_Exercise goal:_
Which lines below contain the word "gMismatch"? Copy each of them.

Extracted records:
------------

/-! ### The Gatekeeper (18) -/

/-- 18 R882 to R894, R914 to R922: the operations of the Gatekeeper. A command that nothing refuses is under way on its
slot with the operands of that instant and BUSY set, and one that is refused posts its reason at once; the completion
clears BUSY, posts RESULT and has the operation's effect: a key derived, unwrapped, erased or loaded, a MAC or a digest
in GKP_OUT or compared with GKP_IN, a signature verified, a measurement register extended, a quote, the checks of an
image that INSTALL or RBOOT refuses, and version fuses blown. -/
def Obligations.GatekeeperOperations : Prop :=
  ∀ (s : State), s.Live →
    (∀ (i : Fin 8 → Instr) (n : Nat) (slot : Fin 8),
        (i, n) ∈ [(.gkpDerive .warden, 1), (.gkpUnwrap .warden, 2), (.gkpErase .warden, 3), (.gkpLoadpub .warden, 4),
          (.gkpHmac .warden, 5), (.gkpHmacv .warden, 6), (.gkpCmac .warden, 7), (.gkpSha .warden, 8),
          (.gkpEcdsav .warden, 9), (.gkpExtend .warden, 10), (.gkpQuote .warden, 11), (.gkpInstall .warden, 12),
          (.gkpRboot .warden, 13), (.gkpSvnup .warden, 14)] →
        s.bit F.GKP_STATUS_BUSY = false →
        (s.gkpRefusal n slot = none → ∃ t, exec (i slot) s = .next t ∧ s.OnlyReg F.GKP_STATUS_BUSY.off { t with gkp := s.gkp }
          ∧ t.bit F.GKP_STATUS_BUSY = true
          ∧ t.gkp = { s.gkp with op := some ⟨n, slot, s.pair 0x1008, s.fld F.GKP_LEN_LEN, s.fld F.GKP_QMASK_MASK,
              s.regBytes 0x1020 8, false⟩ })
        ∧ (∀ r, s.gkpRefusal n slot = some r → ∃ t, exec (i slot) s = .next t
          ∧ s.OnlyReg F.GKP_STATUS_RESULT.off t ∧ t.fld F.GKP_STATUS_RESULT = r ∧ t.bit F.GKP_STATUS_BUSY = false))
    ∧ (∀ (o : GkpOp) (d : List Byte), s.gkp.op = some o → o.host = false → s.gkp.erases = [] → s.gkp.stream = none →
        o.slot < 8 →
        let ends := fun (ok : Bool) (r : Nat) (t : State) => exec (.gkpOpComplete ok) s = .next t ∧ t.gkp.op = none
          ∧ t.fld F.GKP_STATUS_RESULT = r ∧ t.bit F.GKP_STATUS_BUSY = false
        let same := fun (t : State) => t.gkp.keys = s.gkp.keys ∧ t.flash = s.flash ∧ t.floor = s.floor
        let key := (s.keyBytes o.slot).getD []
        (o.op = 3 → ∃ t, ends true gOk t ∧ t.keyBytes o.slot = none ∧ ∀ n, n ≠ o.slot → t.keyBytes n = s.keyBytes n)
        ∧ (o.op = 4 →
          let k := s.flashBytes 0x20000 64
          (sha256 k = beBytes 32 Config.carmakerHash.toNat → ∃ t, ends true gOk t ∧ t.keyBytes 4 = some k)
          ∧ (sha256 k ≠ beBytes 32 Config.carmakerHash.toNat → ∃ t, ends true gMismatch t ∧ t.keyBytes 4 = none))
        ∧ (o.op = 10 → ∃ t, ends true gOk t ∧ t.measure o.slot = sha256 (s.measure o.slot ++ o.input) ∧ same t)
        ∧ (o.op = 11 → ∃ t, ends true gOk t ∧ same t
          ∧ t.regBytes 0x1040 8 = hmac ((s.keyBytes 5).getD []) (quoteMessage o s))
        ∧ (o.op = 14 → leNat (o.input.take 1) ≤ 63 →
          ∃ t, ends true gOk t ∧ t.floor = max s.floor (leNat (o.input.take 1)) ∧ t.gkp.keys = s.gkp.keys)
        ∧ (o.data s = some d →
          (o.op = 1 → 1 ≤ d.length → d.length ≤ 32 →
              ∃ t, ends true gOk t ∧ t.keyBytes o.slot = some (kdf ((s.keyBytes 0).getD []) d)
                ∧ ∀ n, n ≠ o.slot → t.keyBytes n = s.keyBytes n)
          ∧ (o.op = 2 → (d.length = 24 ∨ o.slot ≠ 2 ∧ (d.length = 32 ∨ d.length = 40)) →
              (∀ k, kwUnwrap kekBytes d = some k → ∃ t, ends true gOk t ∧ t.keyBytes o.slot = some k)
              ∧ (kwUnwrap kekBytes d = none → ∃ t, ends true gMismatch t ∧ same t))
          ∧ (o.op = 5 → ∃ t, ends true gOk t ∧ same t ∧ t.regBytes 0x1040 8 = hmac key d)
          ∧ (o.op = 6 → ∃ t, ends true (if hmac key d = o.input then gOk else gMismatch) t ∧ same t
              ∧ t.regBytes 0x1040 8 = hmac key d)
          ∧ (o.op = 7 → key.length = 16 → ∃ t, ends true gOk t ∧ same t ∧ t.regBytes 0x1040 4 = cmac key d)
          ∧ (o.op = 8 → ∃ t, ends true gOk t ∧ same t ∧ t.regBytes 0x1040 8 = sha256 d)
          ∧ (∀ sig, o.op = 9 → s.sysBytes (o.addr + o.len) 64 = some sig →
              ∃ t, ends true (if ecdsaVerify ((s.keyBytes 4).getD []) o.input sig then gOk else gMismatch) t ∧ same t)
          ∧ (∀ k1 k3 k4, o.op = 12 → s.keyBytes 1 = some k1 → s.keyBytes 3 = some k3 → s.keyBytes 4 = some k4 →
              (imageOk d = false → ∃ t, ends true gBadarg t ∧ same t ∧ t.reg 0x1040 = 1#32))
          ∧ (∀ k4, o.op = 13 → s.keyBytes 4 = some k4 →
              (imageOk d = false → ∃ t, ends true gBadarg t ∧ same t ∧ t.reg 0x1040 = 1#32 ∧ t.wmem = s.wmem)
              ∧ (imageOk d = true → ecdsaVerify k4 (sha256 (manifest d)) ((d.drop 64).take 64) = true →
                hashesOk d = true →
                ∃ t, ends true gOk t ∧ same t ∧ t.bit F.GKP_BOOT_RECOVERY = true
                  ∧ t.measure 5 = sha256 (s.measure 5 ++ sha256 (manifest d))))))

------------

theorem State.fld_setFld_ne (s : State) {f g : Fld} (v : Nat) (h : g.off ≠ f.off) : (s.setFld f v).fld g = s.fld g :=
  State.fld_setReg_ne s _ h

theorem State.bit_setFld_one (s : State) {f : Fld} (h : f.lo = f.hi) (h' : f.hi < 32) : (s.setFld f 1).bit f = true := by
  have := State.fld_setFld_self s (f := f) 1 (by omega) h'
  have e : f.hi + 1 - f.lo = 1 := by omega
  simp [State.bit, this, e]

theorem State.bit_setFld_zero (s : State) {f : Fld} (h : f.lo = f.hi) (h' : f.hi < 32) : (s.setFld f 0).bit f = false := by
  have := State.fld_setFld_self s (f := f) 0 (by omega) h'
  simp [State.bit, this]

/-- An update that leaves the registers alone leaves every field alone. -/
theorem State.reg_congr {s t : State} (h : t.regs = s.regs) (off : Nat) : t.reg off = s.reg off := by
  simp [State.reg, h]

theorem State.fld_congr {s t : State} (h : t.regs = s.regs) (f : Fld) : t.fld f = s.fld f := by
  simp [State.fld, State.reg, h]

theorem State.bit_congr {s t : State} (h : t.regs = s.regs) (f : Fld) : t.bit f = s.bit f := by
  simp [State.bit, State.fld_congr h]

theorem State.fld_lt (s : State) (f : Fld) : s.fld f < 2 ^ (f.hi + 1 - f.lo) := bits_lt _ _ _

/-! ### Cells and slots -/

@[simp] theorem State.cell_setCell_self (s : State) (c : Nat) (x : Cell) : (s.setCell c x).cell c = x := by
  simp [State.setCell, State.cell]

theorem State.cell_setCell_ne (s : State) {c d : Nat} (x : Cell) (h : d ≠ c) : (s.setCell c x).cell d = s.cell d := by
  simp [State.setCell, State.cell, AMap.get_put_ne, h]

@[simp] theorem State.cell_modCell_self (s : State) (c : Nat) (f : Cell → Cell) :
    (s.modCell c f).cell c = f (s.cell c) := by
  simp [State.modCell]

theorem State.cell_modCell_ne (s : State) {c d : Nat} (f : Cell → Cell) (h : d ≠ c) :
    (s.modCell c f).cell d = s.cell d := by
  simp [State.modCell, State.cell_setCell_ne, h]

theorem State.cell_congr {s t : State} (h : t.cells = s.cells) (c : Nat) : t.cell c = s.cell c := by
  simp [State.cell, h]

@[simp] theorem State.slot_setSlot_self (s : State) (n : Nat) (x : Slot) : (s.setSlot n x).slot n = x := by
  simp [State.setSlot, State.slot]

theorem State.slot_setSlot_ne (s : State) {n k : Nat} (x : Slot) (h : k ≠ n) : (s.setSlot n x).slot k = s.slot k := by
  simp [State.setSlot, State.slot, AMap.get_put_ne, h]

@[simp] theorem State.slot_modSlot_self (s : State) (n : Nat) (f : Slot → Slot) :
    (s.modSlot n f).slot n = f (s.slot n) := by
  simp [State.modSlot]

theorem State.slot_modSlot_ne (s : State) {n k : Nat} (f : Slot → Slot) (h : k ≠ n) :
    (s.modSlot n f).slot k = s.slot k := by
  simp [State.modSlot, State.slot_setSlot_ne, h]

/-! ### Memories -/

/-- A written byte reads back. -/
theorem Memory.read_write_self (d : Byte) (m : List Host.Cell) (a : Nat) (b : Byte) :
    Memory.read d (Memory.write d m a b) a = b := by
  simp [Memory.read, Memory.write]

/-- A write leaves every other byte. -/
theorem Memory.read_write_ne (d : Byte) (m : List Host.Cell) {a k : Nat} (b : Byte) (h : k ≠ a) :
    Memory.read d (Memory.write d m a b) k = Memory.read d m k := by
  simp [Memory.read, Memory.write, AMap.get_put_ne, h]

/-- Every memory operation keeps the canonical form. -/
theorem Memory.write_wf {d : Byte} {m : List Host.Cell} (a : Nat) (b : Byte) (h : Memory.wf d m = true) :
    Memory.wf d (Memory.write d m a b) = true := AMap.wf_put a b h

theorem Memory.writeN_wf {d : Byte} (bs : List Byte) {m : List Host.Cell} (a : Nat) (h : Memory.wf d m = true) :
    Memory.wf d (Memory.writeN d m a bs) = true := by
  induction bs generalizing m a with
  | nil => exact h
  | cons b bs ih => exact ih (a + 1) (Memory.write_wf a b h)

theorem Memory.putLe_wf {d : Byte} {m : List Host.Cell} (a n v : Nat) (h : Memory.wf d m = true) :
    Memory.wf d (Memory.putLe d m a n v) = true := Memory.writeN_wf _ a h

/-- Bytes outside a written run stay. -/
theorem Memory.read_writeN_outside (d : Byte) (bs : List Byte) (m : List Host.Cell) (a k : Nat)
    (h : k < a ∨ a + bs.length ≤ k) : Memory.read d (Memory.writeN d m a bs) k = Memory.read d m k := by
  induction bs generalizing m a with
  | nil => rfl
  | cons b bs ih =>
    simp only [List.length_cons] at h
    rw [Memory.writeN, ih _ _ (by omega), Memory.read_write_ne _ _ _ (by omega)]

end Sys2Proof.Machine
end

------------

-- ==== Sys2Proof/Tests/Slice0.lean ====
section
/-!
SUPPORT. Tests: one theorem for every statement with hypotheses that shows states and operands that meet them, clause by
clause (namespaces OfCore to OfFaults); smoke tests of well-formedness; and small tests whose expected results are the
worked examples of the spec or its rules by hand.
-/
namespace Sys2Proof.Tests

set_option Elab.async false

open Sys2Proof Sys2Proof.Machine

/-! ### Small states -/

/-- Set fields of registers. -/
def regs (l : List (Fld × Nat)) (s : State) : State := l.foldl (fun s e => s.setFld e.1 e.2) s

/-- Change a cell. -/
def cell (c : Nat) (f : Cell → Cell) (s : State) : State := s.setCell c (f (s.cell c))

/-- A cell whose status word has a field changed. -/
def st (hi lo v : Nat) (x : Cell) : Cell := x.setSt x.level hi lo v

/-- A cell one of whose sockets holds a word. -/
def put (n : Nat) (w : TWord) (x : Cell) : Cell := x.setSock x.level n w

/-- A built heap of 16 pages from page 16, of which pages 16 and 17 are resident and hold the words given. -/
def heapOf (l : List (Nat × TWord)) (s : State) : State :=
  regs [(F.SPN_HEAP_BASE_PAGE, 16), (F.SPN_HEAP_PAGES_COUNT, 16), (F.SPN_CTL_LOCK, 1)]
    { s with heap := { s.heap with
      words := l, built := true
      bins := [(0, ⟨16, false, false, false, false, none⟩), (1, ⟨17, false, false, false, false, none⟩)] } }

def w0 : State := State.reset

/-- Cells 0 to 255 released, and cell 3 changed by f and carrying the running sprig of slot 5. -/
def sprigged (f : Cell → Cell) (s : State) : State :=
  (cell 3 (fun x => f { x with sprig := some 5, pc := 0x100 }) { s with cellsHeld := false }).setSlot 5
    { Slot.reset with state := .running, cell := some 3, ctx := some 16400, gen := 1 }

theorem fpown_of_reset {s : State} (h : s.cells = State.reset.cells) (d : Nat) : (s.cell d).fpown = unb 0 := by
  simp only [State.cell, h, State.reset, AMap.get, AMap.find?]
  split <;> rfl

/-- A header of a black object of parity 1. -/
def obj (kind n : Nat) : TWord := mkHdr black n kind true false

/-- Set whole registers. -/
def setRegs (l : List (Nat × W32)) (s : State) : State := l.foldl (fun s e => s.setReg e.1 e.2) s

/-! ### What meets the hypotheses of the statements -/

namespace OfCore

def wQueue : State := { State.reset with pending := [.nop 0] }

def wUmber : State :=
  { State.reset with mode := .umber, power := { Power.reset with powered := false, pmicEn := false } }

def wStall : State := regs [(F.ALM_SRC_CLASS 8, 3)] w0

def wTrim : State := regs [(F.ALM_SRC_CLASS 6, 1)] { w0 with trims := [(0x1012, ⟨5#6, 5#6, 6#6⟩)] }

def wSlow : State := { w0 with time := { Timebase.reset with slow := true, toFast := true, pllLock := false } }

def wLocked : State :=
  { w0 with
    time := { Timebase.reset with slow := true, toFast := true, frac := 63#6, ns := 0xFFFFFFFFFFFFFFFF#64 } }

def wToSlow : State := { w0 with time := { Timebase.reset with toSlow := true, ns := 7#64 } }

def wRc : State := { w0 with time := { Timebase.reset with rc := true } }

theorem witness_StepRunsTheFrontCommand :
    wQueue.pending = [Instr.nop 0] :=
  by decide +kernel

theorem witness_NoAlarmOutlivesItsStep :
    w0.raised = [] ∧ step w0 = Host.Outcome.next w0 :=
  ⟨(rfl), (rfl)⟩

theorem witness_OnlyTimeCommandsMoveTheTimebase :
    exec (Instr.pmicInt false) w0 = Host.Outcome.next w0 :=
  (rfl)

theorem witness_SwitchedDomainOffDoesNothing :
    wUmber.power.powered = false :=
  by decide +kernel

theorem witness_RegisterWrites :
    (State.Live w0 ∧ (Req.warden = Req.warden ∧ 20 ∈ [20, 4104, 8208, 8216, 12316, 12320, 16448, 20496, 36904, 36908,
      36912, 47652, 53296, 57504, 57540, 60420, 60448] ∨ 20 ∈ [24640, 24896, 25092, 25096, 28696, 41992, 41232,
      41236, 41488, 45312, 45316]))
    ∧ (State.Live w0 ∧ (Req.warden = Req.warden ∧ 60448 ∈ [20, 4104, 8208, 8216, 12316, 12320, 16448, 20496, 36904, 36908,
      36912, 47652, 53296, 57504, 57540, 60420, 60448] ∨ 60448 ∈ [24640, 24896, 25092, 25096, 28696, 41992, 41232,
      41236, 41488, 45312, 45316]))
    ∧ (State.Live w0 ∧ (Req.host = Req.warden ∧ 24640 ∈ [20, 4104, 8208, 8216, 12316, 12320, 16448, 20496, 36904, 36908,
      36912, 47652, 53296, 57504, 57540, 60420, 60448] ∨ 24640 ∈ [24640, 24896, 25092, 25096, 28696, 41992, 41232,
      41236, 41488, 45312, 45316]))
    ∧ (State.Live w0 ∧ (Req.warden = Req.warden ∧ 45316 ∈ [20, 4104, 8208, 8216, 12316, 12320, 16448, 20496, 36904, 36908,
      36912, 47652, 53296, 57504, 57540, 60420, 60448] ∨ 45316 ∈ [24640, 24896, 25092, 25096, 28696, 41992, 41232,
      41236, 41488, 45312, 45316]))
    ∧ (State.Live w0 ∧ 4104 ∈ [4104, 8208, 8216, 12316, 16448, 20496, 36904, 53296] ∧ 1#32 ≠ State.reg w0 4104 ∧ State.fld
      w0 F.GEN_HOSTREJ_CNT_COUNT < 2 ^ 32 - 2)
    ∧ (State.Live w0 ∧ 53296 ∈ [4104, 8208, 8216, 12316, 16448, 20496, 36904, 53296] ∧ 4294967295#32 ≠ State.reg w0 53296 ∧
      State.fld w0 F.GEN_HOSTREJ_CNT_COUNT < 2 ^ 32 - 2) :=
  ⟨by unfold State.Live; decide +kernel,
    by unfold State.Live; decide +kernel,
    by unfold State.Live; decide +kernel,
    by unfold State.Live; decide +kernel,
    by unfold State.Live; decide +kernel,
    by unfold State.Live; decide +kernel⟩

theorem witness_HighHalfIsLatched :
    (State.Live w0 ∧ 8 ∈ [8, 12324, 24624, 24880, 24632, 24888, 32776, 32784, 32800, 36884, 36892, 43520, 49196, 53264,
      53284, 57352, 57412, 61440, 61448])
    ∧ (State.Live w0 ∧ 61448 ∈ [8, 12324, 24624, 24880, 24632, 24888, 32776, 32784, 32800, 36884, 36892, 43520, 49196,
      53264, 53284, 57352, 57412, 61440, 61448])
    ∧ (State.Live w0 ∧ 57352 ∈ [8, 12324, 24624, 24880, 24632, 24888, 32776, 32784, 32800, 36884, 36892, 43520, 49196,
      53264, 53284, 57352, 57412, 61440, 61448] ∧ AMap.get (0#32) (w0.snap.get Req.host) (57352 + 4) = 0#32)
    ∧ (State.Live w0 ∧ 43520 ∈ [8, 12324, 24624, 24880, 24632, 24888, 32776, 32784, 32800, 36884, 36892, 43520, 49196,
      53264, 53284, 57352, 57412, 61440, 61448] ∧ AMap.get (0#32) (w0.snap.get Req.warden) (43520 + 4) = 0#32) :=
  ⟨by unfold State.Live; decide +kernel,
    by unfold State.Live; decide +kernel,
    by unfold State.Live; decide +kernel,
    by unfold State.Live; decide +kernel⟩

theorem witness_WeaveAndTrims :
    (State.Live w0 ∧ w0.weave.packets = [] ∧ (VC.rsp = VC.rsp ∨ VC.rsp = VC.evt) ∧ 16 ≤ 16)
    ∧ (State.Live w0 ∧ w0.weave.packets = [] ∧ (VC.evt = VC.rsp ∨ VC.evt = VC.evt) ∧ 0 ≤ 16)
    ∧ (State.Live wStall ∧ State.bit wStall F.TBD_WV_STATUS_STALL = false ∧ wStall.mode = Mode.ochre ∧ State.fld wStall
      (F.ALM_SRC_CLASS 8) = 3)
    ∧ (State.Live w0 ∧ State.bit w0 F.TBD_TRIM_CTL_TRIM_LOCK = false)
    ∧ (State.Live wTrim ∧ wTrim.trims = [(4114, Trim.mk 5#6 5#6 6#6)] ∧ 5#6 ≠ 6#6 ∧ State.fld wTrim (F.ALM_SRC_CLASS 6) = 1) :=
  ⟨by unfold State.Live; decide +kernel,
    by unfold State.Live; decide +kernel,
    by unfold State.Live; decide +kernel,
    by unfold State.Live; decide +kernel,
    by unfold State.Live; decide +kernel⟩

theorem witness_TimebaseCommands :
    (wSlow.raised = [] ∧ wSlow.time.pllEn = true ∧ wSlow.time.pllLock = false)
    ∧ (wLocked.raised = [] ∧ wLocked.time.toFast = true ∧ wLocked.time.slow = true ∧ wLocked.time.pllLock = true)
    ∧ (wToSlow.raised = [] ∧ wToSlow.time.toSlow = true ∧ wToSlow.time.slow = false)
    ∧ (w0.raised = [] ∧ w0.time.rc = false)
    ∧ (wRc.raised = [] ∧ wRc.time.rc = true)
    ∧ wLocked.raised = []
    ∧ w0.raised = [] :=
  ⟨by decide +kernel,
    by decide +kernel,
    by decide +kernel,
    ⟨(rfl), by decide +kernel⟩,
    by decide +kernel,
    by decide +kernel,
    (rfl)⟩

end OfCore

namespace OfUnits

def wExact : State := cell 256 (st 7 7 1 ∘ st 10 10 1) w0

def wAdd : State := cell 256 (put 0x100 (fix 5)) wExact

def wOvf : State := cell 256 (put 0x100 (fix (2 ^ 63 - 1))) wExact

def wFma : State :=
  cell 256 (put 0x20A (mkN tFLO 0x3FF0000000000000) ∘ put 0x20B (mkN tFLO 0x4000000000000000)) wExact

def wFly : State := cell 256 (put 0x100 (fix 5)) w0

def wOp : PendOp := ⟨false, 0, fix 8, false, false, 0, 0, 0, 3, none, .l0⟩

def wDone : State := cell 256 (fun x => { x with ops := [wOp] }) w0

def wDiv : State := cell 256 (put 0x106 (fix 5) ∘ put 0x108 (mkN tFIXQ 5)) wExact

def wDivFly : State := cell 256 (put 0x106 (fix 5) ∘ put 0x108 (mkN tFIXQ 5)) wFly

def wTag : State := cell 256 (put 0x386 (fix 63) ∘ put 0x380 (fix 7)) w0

------------

_Expected answer:_
          ∧ (sha256 k ≠ beBytes 32 Config.carmakerHash.toNat → ∃ t, ends true gMismatch t ∧ t.keyBytes 4 = none))
              ∧ (kwUnwrap kekBytes d = none → ∃ t, ends true gMismatch t ∧ same t))
          ∧ (o.op = 6 → ∃ t, ends true (if hmac key d = o.input then gOk else gMismatch) t ∧ same t
              ∃ t, ends true (if ecdsaVerify ((s.keyBytes 4).getD []) o.input sig then gOk else gMismatch) t ∧ same t)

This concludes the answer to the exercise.